Why using a broad range regex for PII may cause issues with any intent identification (Bot not responding after enabling PII)

swagata.sengupta · January 25, 2022, 11:29am

Problem
I am setting a broad range PII pattern (like “\w” ). Then no utterance is being identified by the bot.

Explanation
Let us understand what a PII is - It is Personally Identifiable Information. Example - emails, SSN., etc. There is a difference between sensitive information and personally identifiable information. A password is sensitive but it does not identify a user on its own.
In a conversational world, a PII can be used as input to the bot at any given time. Users may enter an email even when the bot is not asking for it (not at an email entity prompt).

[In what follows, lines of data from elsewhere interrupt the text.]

-- ==== Sys2Proof/Machine/Answers.lean ====
section
/-! DEFINITION. The Order Unit's answer sequence (R153), which every block uses to hand back the result
of an order. -/

namespace Sys2Proof.Machine

open Sys2Proof

/-- The counter that a result increments: orders refused STATE (R153), orders refused FORM (R152). -/
def verdictCounter : Verdict → Option GlobalCounter
  | .state _ => some .refusedState
  | .form _ => some .refusedForm
  | _ => none

/-- The in-flight entry of a slot enters phase ANSWERING (R153). -/
def enterAnswering (slot : SlotNo) (l : List InFlight) : List InFlight :=
  l.map fun e => if e.slot = slot then { e with phase := .answering } else e

/-- A result is handed back for the order of a slot: its entry enters ANSWERING, a refusal is counted,
and the two writes of the answer are asked for in their order (R152, R153). -/
def State.handBack (s : State) (slot : SlotNo) (r : OrderResult) : State :=
  let t := s.updOru fun o => { o with
    inFlight := enterAnswering slot o.inFlight
    queue := o.queue ++ [.resultWrite slot r, .answeredWrite slot] }
  match verdictCounter r.verdict with
  | some k => t.bump k
  | none => t

/-- The in-flight entry of a slot. -/
def State.inFlightAt (s : State) (slot : SlotNo) : Option InFlight :=
  s.oru.inFlight.find? fun e => e.slot == slot

end Sys2Proof.Machine
end

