-- ==== Sys2Proof/Machine/OrderEvents.lean ====
section
/-! DEFINITION. The commands of the Order Unit (Chapter 9): the intake and its reads, the writes of an
order's slot, CANCEL and AMEND PLAN. -/

namespace Sys2Proof.Machine

open Sys2Proof

/-! ### Intake (R150, R151) -/

/-- The intake at a frame mark: with the intake IDLE, the posted-order count is asked for (R151; log
entry 3). -/
def State.takeIntake (s : State) : State :=
  if s.oru.intakeDue then
    let t := s.updOru fun o => { o with intakeDue := false }
    if t.oru.intake = .idle then t.ask [.postedCount] else t
  else s

/-- ORDER_INTAKE (R151). -/
def execOrderIntake (s : State) : Out := s.whileServing fun t => t.takeIntake

/-- The posted-order count has been read in RUNNING: equal to the last-seen count it ends the intake,
else a scan of the owner bytes begins at slot 0. A scan already begun stands at slot 0 with that read
asked for, and goes on (R151; log entry 8). -/
def State.takePostedCount (s : State) (v : BitVec 32) : State :=
  if v = s.oru.lastSeen then s
  else
    let t := s.updOru fun o => { o with lastSeen := v }
    if t.oru.intake = .idle then (t.updOru fun o => { o with intake := .scanning 0 }).ask [.ownerByte 0] else t

/-- POSTED_COUNT_READ_DONE (R151); in STARTING the value read is the last-seen count, and the start count
is read next (R156, R160 steps 6 and 7). -/
def execPostedCountReadDone (count : BitVec 32) (s : State) : Out :=
  s.onAccess count fun t k =>
    match k with
    | .postedCount =>
      some (if t.serves then t.takePostedCount count
        else if t.regs.part = .starting then
          (t.updOru fun o => { o with lastSeen := count }).ask [.startCountRead]
        else t)
    | _ => none

/-- The owner byte of slot `i` has been read in a scan: POSTED (1) without an in-flight entry, the slot is
read whole and TAKEN written; otherwise it is passed over (R150, R151). -/
def State.takeOwnerByte (s : State) (i : SlotNo) (owner : Byte) : State :=
  if owner = 1 ∧ (s.inFlightAt i).isNone then s.ask [.slotRead i, .takenWrite i] else s.scanOn

/-- OWNER_BYTE_READ_DONE (R150, R151). -/
def execOwnerByteReadDone (owner : Byte) (s : State) : Out :=
  s.onAccess owner fun t k =>
    match k with
    | .ownerByte i => some (if t.serves then t.takeOwnerByte i owner else t)
    | _ => none

/-- Slot `i` has been read whole: an in-flight entry is created, and the order is dispatched or answered
FORM (R151, R152, R153). -/
def State.takeSlot (s : State) (i : SlotNo) (w : BitVec 512) : State :=
  let entry (b : Option Block) : InFlight := ⟨i, slotKind w, slotParams w, b, .carryingOut⟩
  match formCheck (slotKind w) (slotParams w) with
  | .ok o =>
    s.updOru fun u => { u with inFlight := u.inFlight ++ [entry (some (blockOf o))], dispatched := some (i, o) }
  | .error f =>
    ((s.updOru fun u => { u with inFlight := u.inFlight ++ [entry none] }).handBack i (plainResult (.form f) 0)).scanOn

/-- SLOT_READ_DONE (R151, R152). -/
def execSlotReadDone (slot : BitVec 512) (s : State) : Out :=
  s.onAccess slot fun t k =>
    match k with
    | .slotRead i => some (if t.serves then t.takeSlot i slot else t)
    | _ => none

/-! ### Writes to a slot (R150, R153) -/

/-- TAKEN_WRITE_DONE (R151). -/
def execTakenWriteDone (s : State) : Out :=
  s.onAccess (0 : BitVec 0) fun t k =>
    match k with
    | .takenWrite _ => some t
    | _ => none

/-- RESULT_WRITE_DONE (R153). -/
def execResultWriteDone (s : State) : Out :=
  s.onAccess (0 : BitVec 0) fun t k =>
    match k with
    | .resultWrite _ _ => some t
    | _ => none

/-- ANSWERED has been written to slot `i`: its attention bit is named and its entry removed (R153). -/
def State.takeAnswered (s : State) (i : SlotNo) : State :=
  (s.pendSlot i attnAnswered).updOru fun o => { o with inFlight := o.inFlight.filter fun e => e.slot != i }

/-- ANSWERED_WRITE_DONE (R153). -/
def execAnsweredWriteDone (s : State) : Out :=
  s.onAccess (0 : BitVec 0) fun t k =>
    match k with
    | .answeredWrite i => some (t.takeAnswered i)
    | _ => none

/-! ### CANCEL (R154) -/

/-- The kind codes of the orders that a CANCEL may name (Table 9-9). -/
def kindPage : Byte := 2
/-- FORCE MOVE (Table 9-9). -/
def kindForceMove : Byte := 5
/-- DRAIN BASE (Table 9-9). -/
def kindDrainBase : Byte := 6

/-- The page that the order of a slot started. -/
def State.pageBySlot (s : State) (slot : SlotNo) : Option PageRecord := s.pages.find? fun p => p.slot == slot

/-- The call whose handover record answers the order of a slot. -/
def State.moveBySlot (s : State) (slot : SlotNo) : Option CallNo :=
  lowestWhere s.calls fun e => match e.handover with | some r => r.slot == some slot | none => false

/-- The base whose drain record answers the order of a slot. -/
def State.drainBySlot (s : State) (slot : SlotNo) : Option BaseNo :=
  lowestWhere s.drains fun d => match d with | some r => r.slot == slot | none => false

/-- The answer of a CANCEL of a slot that names `target`: the detail is `target` (R154). -/
def State.answerCancel (s : State) (slot target : SlotNo) (v : Verdict) : State :=
  s.handBack slot (plainResult v target.val)

/-- A CANCEL of a FORCE MOVE with record `r` of call `c` (R129). -/
def State.cancelMove (s : State) (slot target : SlotNo) (c : CallNo) (r : Handover) : State :=
  if r.state = .switching then s.answerCancel slot target (.state .tooLate)
  else (s.attemptEnd c .cancelled).answerCancel slot target (.done .ok)

/-- A CANCEL of the drain of base `b` with record `d` (R138). -/
def State.cancelDrain (s : State) (slot target : SlotNo) (b : BaseNo) (d : DrainRecord) : State :=
  ((s.changeService b .serving).endDrain b d (.cancelled .cancel) 0).answerCancel slot target (.done .ok)

/-- A CANCEL whose named slot is in flight CARRYING OUT with a kind (R154). -/
def State.cancelKind (s : State) (slot target : SlotNo) (kind : Byte) : State :=
  if kind = kindPage then
    match s.pageBySlot target with
    | some p => (s.endPage p (.cancelled .cancel) 0 0).answerCancel slot target (.done .ok)
    | none => s.answerCancel slot target (.state .nothing)
  else if kind = kindForceMove then
    match s.moveBySlot target with
    | some c =>
      match s.calls[c].handover with
      | some r => s.cancelMove slot target c r
      | none => s.answerCancel slot target (.state .nothing)
    | none => s.answerCancel slot target (.state .nothing)
  else if kind = kindDrainBase then
    match s.drainBySlot target with
    | some b =>
      match s.drains[b] with
      | some d => s.cancelDrain slot target b d
      | none => s.answerCancel slot target (.state .nothing)
    | none => s.answerCancel slot target (.state .nothing)
  else s.answerCancel slot target (.state .nothing)

/-- The CANCEL order of a slot (R154). -/
def State.takeCancel (s : State) (slot target : SlotNo) : State :=
  match s.inFlightAt target with
  | some e =>
    if e.phase = .carryingOut then s.cancelKind slot target e.kind
    else s.answerCancel slot target (.state .nothing)
  | none => s.answerCancel slot target (.state .nothing)

/-- CANCEL (R154). -/
def execCancel (slot target : SlotNo) (s : State) : Out :=
  s.takeOrder slot (.cancel target) fun t => t.takeCancel slot target

/-! ### AMEND PLAN (R155) -/

/-- AMEND_PLAN: the record is asked for (R155). -/
def execAmendPlan (slot : SlotNo) (r : PlanRecord) (s : State) : Out :=
  s.takeOrder slot (.amendPlan r) fun t => t.ask [.planRead slot r]

/-- The zone record of zone `z` is applied (R77, R95, R111). -/
def State.applyZone (s : State) (z : ZoneNo) (p : ZoneParams) : State :=
  s.updPlan fun q => { q with zones := q.zones.set z p }

/-- The base record of base `b` is applied: the effective channel count follows it only where the link
is ABSENT or STOPPED (R2, R57, R76). -/
def State.applyBase (s : State) (b : BaseNo) (r : BaseRecord) : State :=
  (s.updLink b fun l => { l with
    enabled := r.enabled, zone := r.zone, planCount := r.count,
    effCount := if linkActive l.service then l.effCount else r.count }).updPlan fun q => { q with
      guards := q.guards.set b r.guard, offsets := q.offsets.set b r.offset }

/-- Whether a base record may not be applied in the link's state (R155). -/
def State.amendInService (s : State) (b : BaseNo) (r : BaseRecord) : Bool :=
  linkActive s.links[b].service && (r.zone != s.links[b].zone || r.count != s.links[b].planCount)

/-- PLAN_CLAMPED is raised where fields were clamped (R155). -/
def State.noteClamps (s : State) (n : Nat) : State := if 0 < n then s.pendDevice attnPlanClamped else s

/-- The record of an AMEND PLAN order of a slot has been read (R155). Detail 0 of a refusal IN_SERVICE is
the model's (log entry 24). -/
def State.takePlanRecord (s : State) (slot : SlotNo) (r : PlanRecord) (w : BitVec 256) : State :=
  match r with
  | .zone z =>
    ((s.applyZone z (zoneOf w)).noteClamps (zoneClamps w)).handBack slot (plainResult (.done .ok) (zoneClamps w))
  | .base b =>
    if s.amendInService b (baseOf w) then s.handBack slot (plainResult (.state .inService) 0)
    else
      ((s.applyBase b (baseOf w)).noteClamps (baseClamps w)).handBack slot (plainResult (.done .ok) (baseClamps w))

/-- PLAN_RECORD_READ_DONE (R155). At a halt the order applies nothing (R156). -/
def execPlanRecordReadDone (record : BitVec 256) (s : State) : Out :=
  s.onAccess record fun t k =>
    match k with
    | .planRead slot r => some (if t.serves then t.takePlanRecord slot r record else t)
    | _ => none

end Sys2Proof.Machine
end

Should the bot not identify it as a PII then? So, this is how the Kore.ai platform deals with PII - When PII is enabled, all inputs are ‘first’ sent to the PII engine for validation against defined PII. No matter the user is at the right entity prompt or not, the PII engine would identify the input if there is any PII pattern that matches and will return an obfuscated/redacted form to the NLP engine.

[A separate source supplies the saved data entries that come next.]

-- ==== Sys2Proof/Machine/RosterEvents.lean ====
section
/-! DEFINITION. The commands of the Roster Unit (Chapter 2): ATTACH, REFRESH, DETACH, the subscription
lookup, the lifetime timer and DEREGISTER. -/

namespace Sys2Proof.Machine

open Sys2Proof

/-- Steps 1 to 4 of a re-attach of handset `h` through base `b` (R24). -/
def State.reattachEntry (s : State) (b : BaseNo) (h : HandsetNo) : State :=
  ((((s.endCallOf h .reattach).locate h b).updEntry h fun e => { e with
    attachFrame := s.now, heardFrame := s.now }).renew h)

/-- A re-attach of handset `h`, with identity `i`, through base `b` (R24). -/
def State.reattach (s : State) (b : BaseNo) (h : HandsetNo) (i : Identity) : State :=
  match (s.reattachEntry b h).append b (.attachAnswer i (.accept h)) with
  | (t, true) => t.bump .accepted
  | (t, false) => t.bump .dropped

/-- The answering base of the pending record with identity `i` becomes `b` (R25). -/
def mergeAttach (i : Identity) (b : BaseNo) (l : List PendingAttach) : List PendingAttach :=
  l.map fun r => if r.identity = i then { r with base := b } else r

/-- An AGAIN answer, counted whether or not its append is taken (R26, R32). -/
def State.answerAgain (s : State) (b : BaseNo) (i : Identity) : State :=
  (s.send b (.attachAnswer i .again)).bump .again

/-- A pending record is appended, and its lookup begins where it is the first (R23 step 4, R27). -/
def State.appendAttach (s : State) (b : BaseNo) (i : Identity) : State :=
  s.setAttaches (s.attaches ++ [⟨i, b, s.now⟩]) (if s.attaches.isEmpty then some .count else s.lookup)

/-- An ATTACH taken from a base SERVING or DRAINING (R23). -/
def State.takeAttach (s : State) (b : BaseNo) (i : Identity) : State :=
  match s.registeredWith i with
  | some h => s.reattach b h i
  | none =>
    if s.attaches.any fun r => r.identity == i then s.setAttaches (mergeAttach i b s.attaches) s.lookup
    else if Config.pendingAttachMax ≤ s.attaches.length then s.answerAgain b i
    else s.appendAttach b i

/-- ATTACH (R22 to R26). -/
def execAttach (b : BaseNo) (i : Identity) (s : State) : Out :=
  s.messageFrom b fun t => t.fromServing b fun u => u.takeAttach b i

/-- An accepted REFRESH of handset `h` through base `b` (R32). -/
def State.refreshEntry (s : State) (b : BaseNo) (h : HandsetNo) : State :=
  let t := ((s.updEntry h fun e => { e with heardFrame := s.now }).renew h).markHandset h 0
  if s.roster[h].lastBase = b then t else t.locate h b

/-- A REFRESH taken from a base SERVING or DRAINING (R32). -/
def State.takeRefresh (s : State) (b : BaseNo) (h : HandsetNo) (check : BitVec 16) : State :=
  if s.roster[h].registered && s.roster[h].check == check then s.refreshEntry b h
  else s.answerAgain b (check.setWidth 40)

/-- REFRESH (R22, R32). -/
def execRefresh (b : BaseNo) (h : HandsetNo) (check : BitVec 16) (s : State) : Out :=
  s.messageFrom b fun t => t.fromServing b fun u => u.takeRefresh b h check

/-- A DETACH taken from a base SERVING or DRAINING (R39). -/
def State.takeDetach (s : State) (h : HandsetNo) : State :=
  if s.roster[h].registered then (s.freeEntry h .detached).bump .detaches else s.bump .stale

/-- DETACH (R22, R39). -/
def execDetach (b : BaseNo) (h : HandsetNo) (s : State) : Out :=
  s.messageFrom b fun t => t.fromServing b fun u => u.takeDetach h

/-- The lifetime timer of handset `h` expires, where it is due: `h` lapses (R38). An entry with a call
has no running timer. -/
def State.takeLifetime (s : State) (h : HandsetNo) : State :=
  if s.roster[h].registered ∧ s.isDue s.roster[h].expiry then (s.freeEntry h .detached).bump .lapses else s

/-- LIFETIME_EXPIRY (R38). -/
def execLifetimeExpiry (h : HandsetNo) (s : State) : Out := s.whileServing fun t => t.takeLifetime h

/-! ### The subscription lookup (R28 to R30) -/

/-- The entry that an accepted lookup creates (R30). -/
def admittedEntry (s : State) (r : PendingAttach) (b : BaseNo) (pos : Nat) (e : Subscription) : RosterEntry where
  registered  := true
  identity    := r.identity
  check       := r.identity.setWidth 16
  subIndex    := pos
  cls         := e.cls
  zoneMask    := e.zoneMask
  lastBase    := b
  lastZone    := s.links[b].zone
  attachFrame := r.arrival
  heardFrame  := s.now
  expiry      := some (s.after (s.lifetime e.cls))
  call        := none

/-- An ACCEPT for the lowest FREE handset number `h` (R30). -/
def State.registerHandset (s : State) (r : PendingAttach) (h : HandsetNo) (pos : Nat) (e : Subscription) : State :=
  match s.append r.base (.attachAnswer r.identity (.accept h)) with
  | (t, true) =>
    ((t.updEntry h fun _ => admittedEntry t r r.base pos e).markHandset h attnReg).bump .accepted
  | (t, false) => t.bump .dropped

/-- A rejection, counted whether or not its append is taken (R29). -/
def State.rejectAttach (s : State) (r : PendingAttach) (v : AttachVerdict) : State :=
  (s.send r.base (.attachAnswer r.identity v)).bump .rejected

/-- The checks at the end of a lookup whose answering base serves, in their order (R29). -/
def State.answerLookup (s : State) (r : PendingAttach) (found : Option (Nat × Subscription)) : State :=
  match found with
  | none => s.rejectAttach r .rejectUnknown
  | some (pos, e) =>
    if !e.enabled then s.rejectAttach r .rejectBarred
    else if !inMask e.zoneMask s.links[r.base].zone then s.rejectAttach r .rejectZone
    else
      match lowestWhere s.roster fun x => !x.registered with
      | none => s.rejectAttach r .rejectFull
      | some h => s.registerHandset r h pos e

/-- The lookup of the record at the head of the list ends: the record is removed, it is answered
through its base as that stands, and the next lookup begins (R27, R29). Only the service state at that
moment counts: a base that was lost or stopped meanwhile and is SERVING again answers (DESIGN CHOICE, log
entry 23). -/
def State.endLookup (s : State) (found : Option (Nat × Subscription)) : State :=
  match s.attaches with
  | [] => s.setAttaches [] none
  | r :: l =>
    let t := s.setAttaches l none
    (if s.service r.base = .serving ∨ s.service r.base = .draining then t.answerLookup r found
      else t.bump .dropped).startLookup

/-- The lookup goes on with bounds `lo` and `hi` (R28). -/
def State.searchBounds (s : State) (lo hi : Nat) : State := s.setAttaches s.attaches (some (.search lo hi))

/-- The count read of a lookup has returned a count (R28). -/
def State.takeSubCount (s : State) (count : Nat) : State :=
  let n := min count Config.subscriptionMax
  if n = 0 then s.endLookup none else s.searchBounds 0 (n - 1)

/-- An entry read of a lookup with bounds `lo`, `hi` for identity `i` has returned `e` (R28). -/
def State.takeSubEntry (s : State) (i : Identity) (lo hi : Nat) (e : Subscription) : State :=
  let mid := (lo + hi) / 2
  if e.identity = i then s.endLookup (some (mid, e))
  else if e.identity.toNat < i.toNat then
    if hi < mid + 1 then s.endLookup none else s.searchBounds (mid + 1) hi
  else if mid = 0 ∨ mid - 1 < lo then s.endLookup none
  else s.searchBounds lo (mid - 1)

/-- SUBSCRIPTION_COUNT_READ_DONE (R28). At a halt the result is not used (R161). -/
def execSubscriptionCountReadDone (count : BitVec 16) (s : State) : Out :=
  s.onAccess count fun t k =>
    match k with
    | .subCount =>
      some (match t.serves, t.lookup with
        | true, some .count => t.takeSubCount count.toNat
        | _, _ => t)
    | _ => none

/-- SUBSCRIPTION_ENTRY_READ_DONE (R28, R29). At a halt the result is not used (R161). -/
def execSubscriptionEntryReadDone (entry : BitVec 128) (s : State) : Out :=
  s.onAccess entry fun t k =>
    match k with
    | .subEntry _ =>
      some (match t.serves, t.lookup, t.attaches with
        | true, some (.search lo hi), r :: _ => t.takeSubEntry r.identity lo hi (subscriptionOf entry)
        | _, _, _ => t)
    | _ => none

/-! ### DEREGISTER (R40) -/

/-- The DEREGISTER order of a slot for handset `h` (R40). Detail 0 is the model's (log
entry 24). -/
def State.takeDeregister (s : State) (slot : SlotNo) (h : HandsetNo) : State :=
  if s.roster[h].registered then
    (((s.send s.roster[h].lastBase (.detach h)).freeEntry h .detached).bump .detaches).handBack slot
      (plainResult (.done .ok) 0)
  else s.handBack slot (plainResult (.state .notRegistered) 0)

/-- DEREGISTER (R40). -/
def execDeregister (slot : SlotNo) (h : HandsetNo) (s : State) : Out :=
  s.takeOrder slot (.deregister h) fun t => t.takeDeregister slot h

end Sys2Proof.Machine
end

If you now use a very broad pattern like \w to match any entity you may have configured for the PII, all utterances will be matched against it. When any of the PII regex is so broad that it can capture hello Hi and other utterances, it masks everything and sends it to the platform for further processing. And the user may perceive the platform to be broken.

So, we recommend using a very specific regex pattern for any entity if you MUST use PII.